I was grinning to beat the band, still snapping my fingers.

“He’s me,” she laughed. “Well, actually I’m Henrietta now, Henrietta Bookman.

“Do what?” I tried to wipe my mouth with the back of my hand, but Hank, uh, Henrietta held me by the elbows. She leaned back and laughed, flashing lots of bonded teeth. I found myself standing in the runway of the Albany Mall, in the arms of a man, gazing into the depilated nostrils of an artfully bobbed nose. Whoa! And she must be married since she’s changed her last name.

“You leave that kiss right where it is,” pouted Henrietta, “and quit twitching your mouth.”

“I was gonna rub it in. Hey, are you married?”

“Sure, my husband’s a Medieval Lit. professor at Emory. You may know him, Ralph Bookman?”

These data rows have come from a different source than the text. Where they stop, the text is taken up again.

/-! ### Energy -/

/-- The engine's unit of energy: 9 · 2^46 of it are 1 nWh (R417 with the full scales of Table 15-1 and R412). -/
def unitsPerNwh : Nat := 9 * 2 ^ 46

/-- A sum of products v × i of codes as energy over 125 µs a sample: 250 × scale units a code². -/
def PointRec.energy (r : PointRec) (x : Int) : Int := x * (250 * r.scale)

/-- The sum of products of two lists. -/
def dotInt (a b : List Int) : Int := (List.zipWith (· * ·) a b).foldl (· + ·) 0

/-- A block of a point: E_P, E_Q and E_S (R417). -/
def State.blockEnergy (r : PointRec) (s : State) : Int × Int × Nat :=
  r.pairs.foldl (fun e p =>
    let v := Tab.get {} s.met.chans p.1
    let i := Tab.get {} s.met.chans p.2
    (e.1 + r.energy (dotInt v.block i.block), e.2.1 + r.energy (dotInt (Config.hilbert v.before v.block) i.block),
     e.2.2 + (r.energy (isqrt ((dotInt v.block v.block).toNat * (dotInt i.block i.block).toNat))).toNat)) (0, 0, 0)

/-- The currents that a point takes. -/
def PointRec.used (r : PointRec) : List Nat := r.inputs.filter (fun v => decide (v ≠ 0xFF))

/-- Below 0.02 % of full-scale power in a 10 ms block (R418): with `e` in nWh, 36,000 e √2 < 11,314 × phases × scale. -/
def creepLow (r : PointRec) (e : Nat) : Bool :=
  let full := 11314 * r.used.length * r.scale * unitsPerNwh
  decide (2 * (36000 * e) * (36000 * e) < full * full)

/-- Accumulator `k` with energy added: whole units of 1 nWh move to the accumulator, the fraction stays (R422). -/
def MetPoint.addTo (m : MetPoint) (k e : Nat) : MetPoint :=
  let t := (m.frac[k]?).getD 0 + e
  { m with acc := updAt m.acc k (fun a => (a + t / unitsPerNwh) % 2 ^ 96), frac := updAt m.frac k (fun _ => t % unitsPerNwh) }

/-- The accumulators of a point take a block (Table 15-2, R418). -/
def MetPoint.addBlock (r : PointRec) (p q : Int) (e : Nat) (m : MetPoint) : MetPoint :=
  let creep := creepLow r p.natAbs && creepLow r q.natAbs
  let m := if creep then m
    else
      let m := m.addTo (if 0 ≤ p then 0 else 1) p.natAbs
      m.addTo (if 0 ≤ q then (if 0 ≤ p then 2 else 3) else (if p < 0 then 4 else 5)) q.natAbs
  if creep && creepLow r e then m else m.addTo 6 e

/-- The sum of a list. -/
def sumInt (l : List Int) : Int := l.foldl (· + ·) 0

/-- One point's block: its energies enter the second's sums, and its accumulators where they run (R417). -/
def State.meterPoint (r : PointRec) (s : State) : State :=
  let e := s.blockEnergy r
  let run := s.met.accumulating
  s.updMp r.point fun (m : MetPoint) =>
    let m := { m with sumP := m.sumP + e.1, sumQ := m.sumQ + e.2.1, sumS := m.sumS + e.2.2, blocks := m.blocks + 1
                      creeps := m.creeps + flag (creepLow r e.1.natAbs && creepLow r e.2.1.natAbs) }
    if run then m.addBlock r e.1 e.2.1 e.2.2 else m

/-- A block: the channels take their samples, then every point its energies. -/
def State.meterAll (blocks : List BlockIn) (s : State) : State :=
  let s := s.meterSamples blocks
  s.each (s.recs (·.points)) State.meterPoint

“Professor Bookman, maybe I met him at SMLA. Any kids?”

“Course not, silly.”

Henrietta insisted we go into Yesterday’s for drinks and reminiscence of less complicated times. She had three or four Beefeaters martinis while I sipped orange Metamucil. “Before I made the switch, I felt like I was living a lie. I think there has always been a girl inside me struggling to get out,” she confided, “but I think it was, in the final analysis, the guilt that made me cross over.”

“Guilt?” There hadn’t seemed to be a girl struggling to get out of Hank Musselwhite when he was busting ass at football practice.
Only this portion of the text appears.